# A photon of wavelength $4 \times 10^{-7} \mathrm{~m}$ strikes on metal surface,

Question.

A photon of wavelength $4 \times 10^{-7} \mathrm{~m}$ strikes on metal surface, the work function of the

metal being $2.13 \mathrm{eV}$. Calculate

(i) the energy of the photon (ev),

(ii) the kinetic energy of the emission, and

(iii) the velocity of the photoelectron $\left(1 \mathrm{eV}=1.6020 \times 10^{-19} \mathrm{~J}\right)$.

Solution:

(i) Energy (E) of a photon $=h v=\frac{h c}{\lambda}$

Where, $\mathrm{h}=$ Planck's constant $=6.626 \times 10^{-34} \mathrm{Js}$

$\mathrm{c}=$ velocity of light in vacuum $=3 \times 10^{8} \mathrm{~m} / \mathrm{s}$

$\lambda=$ wavelength of photon $=4 \times 10^{-7} \mathrm{~m}$

Substituting the values in the given expression of $E$ :

$E=\frac{\left(6.626 \times 10^{-34}\right)\left(3 \times 10^{8}\right)}{4 \times 10^{-7}}=4.9695 \times 10^{-19} \mathrm{~J}$

Hence, the energy of the photon is $4.97 \times 10^{-19} \mathrm{~J}$.

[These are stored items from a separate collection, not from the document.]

theorem State.sendBi_within (s : State) (a1) (a2) (a3) (a4) (a5) :
    Within { bisnps := true, events := true, outs := true } s (State.sendBi s a1 a2 a3 a4 a5) := by
  unfold State.sendBi
  refine Within.ite ?_ ?_
  · exact Within.refl _ _
  extract_lets +onlyGivenNames x
  clear_value x
  extract_lets +onlyGivenNames x
  refine Within.cut (x := x) ?_ ?_ <;> [(unfold x; clear x); (obtain ⟨y, e⟩ := named x; rewrite [← e]; clear e x; intro _)]
  · with_reducible (apply Within.upd <;> try first | exact .inl rfl | exact .inr rfl | exact id | assumption | exact Within.refl _ _)
  refine Within.app (State.event_within _ _ _ _) rfl ?_
  refine Within.app (State.emit_within _ _) rfl ?_
  assumption

theorem State.hsfEvict_within (s : State) (a1) :
    Within { bisnps := true, events := true, outs := true } s (State.hsfEvict s a1) := by
  unfold State.hsfEvict
  refine Within.ite ?_ ?_
  · exact Within.refl _ _
  refine Within.app (State.event_within _ _ _ _) rfl ?_
  refine Within.foldl (fun _ _ => ?_) ?_
  · refine Within.app (State.sendBi_within _ _ _ _ _ _) rfl ?_
    exact Within.refl _ _
  exact Within.refl _ _

theorem State.recordCopy_within (s : State) (a1) (a2) (a3) :
    Within { free := true, due := true, trcCfg := true, irq := true, hsf := true, bisnps := true, pba := true, ledger := true, bkt := true, flip := true, events := true, trc := true, outs := true } s (State.recordCopy s a1 a2 a3) := by
  unfold State.recordCopy
  refine Within.ite ?_ ?_
  · refine Within.app (State.modCopies_within _ _ _ _) rfl ?_
    exact Within.refl _ _
  extract_lets +onlyGivenNames x
  refine Within.cut (x := x) ?_ ?_ <;> [(unfold x; clear x); (obtain ⟨y, e⟩ := named x; rewrite [← e]; clear e x; intro _)]
  · split
    · exact Within.refl _ _
    extract_lets +onlyGivenNames x
    refine Within.cut (x := x) ?_ ?_ <;> [(unfold x; clear x); (obtain ⟨y, e⟩ := named x; rewrite [← e]; clear e x; intro _)]
    · refine Within.app (State.hsfEvict_within _ _) rfl ?_
      exact Within.refl _ _
    with_reducible (apply Within.upd <;> try first | exact .inl rfl | exact .inr rfl | exact id | assumption | exact Within.refl _ _)
  extract_lets +onlyGivenNames x
  refine Within.cut (x := x) ?_ ?_ <;> [(unfold x; clear x); (obtain ⟨y, e⟩ := named x; rewrite [← e]; clear e x; intro _)]
  · refine Within.app (State.hsfWrite_within _ _) rfl ?_
    assumption
  with_reducible (apply Within.upd <;> try first | exact .inl rfl | exact .inr rfl | exact id | assumption | exact Within.refl _ _)
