theorem State.writeDone_within (s : State) (a1) (a2) :
    Within { free := true, due := true, trcCfg := true, irq := true, slices := true, chans := true, memIo := true, hsf := true, bisnps := true, links := true, pba := true, hreqs := true, accs := true, lse := true, xlts := true, rtrTx := true, pors := true, ledger := true, bkt := true, flip := true, events := true, trc := true, outs := true } s (State.writeDone s a1 a2) := by
  unfold State.writeDone
  extract_lets +onlyGivenNames x
  clear_value x
  split
  · exact Within.refl _ _
  extract_lets +onlyGivenNames x
  refine Within.cut (x := x) ?_ ?_ <;> [(unfold x; clear x); (obtain ⟨y, e⟩ := named x; rewrite [← e]; clear e x; intro _)]
  · refine Within.app (State.modSlice_within _ _ _) rfl ?_
    exact Within.refl _ _
  refine Within.ite ?_ ?_
  · extract_lets +onlyGivenNames x
    refine Within.cut (x := x) ?_ ?_ <;> [(unfold x; clear x); (obtain ⟨y, e⟩ := named x; rewrite [← e]; clear e x; intro _)]
    · split
      · refine Within.app (State.pwbEnd_within _ _ _) rfl ?_
        assumption
      · refine Within.app (State.pieceGot_within _ _ _ _ _ _) rfl ?_
        assumption
      assumption
    extract_lets +onlyGivenNames x
    refine Within.cut (x := x) ?_ ?_ <;> [(unfold x; clear x); (obtain ⟨y, e⟩ := named x; rewrite [← e]; clear e x; intro _)]
    · refine Within.foldl (fun _ _ => ?_) ?_
      · refine Within.app (State.accDone_within _ _) rfl ?_
        exact Within.refl _ _
      assumption
    refine Within.ite ?_ ?_
    · refine Within.app (State.release_within _ _ _ _) rfl ?_
      assumption
    assumption
  split
  · refine Within.ite ?_ ?_
    · extract_lets +onlyGivenNames x
      refine Within.cut (x := x) ?_ ?_ <;> [(unfold x; clear x); (obtain ⟨y, e⟩ := named x; rewrite [← e]; clear e x; intro _)]
      · refine Within.app (State.reqDone_within _ _ _ _ _) rfl ?_
        assumption
      extract_lets +onlyGivenNames x
      clear_value x
      extract_lets +onlyGivenNames x
      refine Within.cut (x := x) ?_ ?_ <;> [(unfold x; clear x); (obtain ⟨y, e⟩ := named x; rewrite [← e]; clear e x; intro _)]
      · split
        · refine Within.app (State.mrClose_within _ _ _) rfl ?_
          assumption
        refine Within.app (State.modMr_within _ _ _ _) rfl ?_
        assumption
      refine Within.ite ?_ ?_
      · refine Within.app (State.release_within _ _ _ _) rfl ?_
        assumption
      assumption
    refine Within.app (State.accDone_within _ _) rfl ?_
    assumption
  refine Within.app (State.accDone_within _ _) rfl ?_
  assumption

end Sys2Proof.Machine
end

(ii) The kinetic energy of emission $E_{\mathrm{k}}$ is given by

$=h v-h v_{0}$

$=(E-W) \mathrm{eV}$

$=\left(\frac{4.9695 \times 10^{-19}}{1.6020 \times 10^{-19}}\right) \mathrm{eV}-2.13 \mathrm{eV}$

$=(3.1020-2.13) \mathrm{eV}$

$=0.9720 \mathrm{eV}$

Hence, the kinetic energy of emission is $0.97 \mathrm{eV}$.

(iii) The velocity of a photoelectron (v) can be calculated by the expression,

$\frac{1}{2} m v^{2}=h v-h v_{0}$

$\Rightarrow v=\sqrt{\frac{2\left(\mathrm{~h} v-\mathrm{h} v_{0}\right)}{m}}$

Where $\left(h v-h v_{0}\right)$ is the kinetic energy of emission in Joules and ' $m^{\prime}$ is the mass of the

photoelectron. Substituting the values in the given expression of $v$ :

$v=\sqrt{\frac{2 \times\left(0.9720 \times 1.6020 \times 10^{-19}\right) \mathrm{J}}{9.10939 \times 10^{-31} \mathrm{~kg}}}$

$=\sqrt{0.3418 \times 10^{12} \mathrm{~m}^{2} \mathrm{~s}^{-2}}$

$v=5.84 \times 10^{5} \mathrm{~ms}^{-1}$

Hence, the velocity of the photoelectron is $5.84 \times 10^{5} \mathrm{~ms}^{-1}$.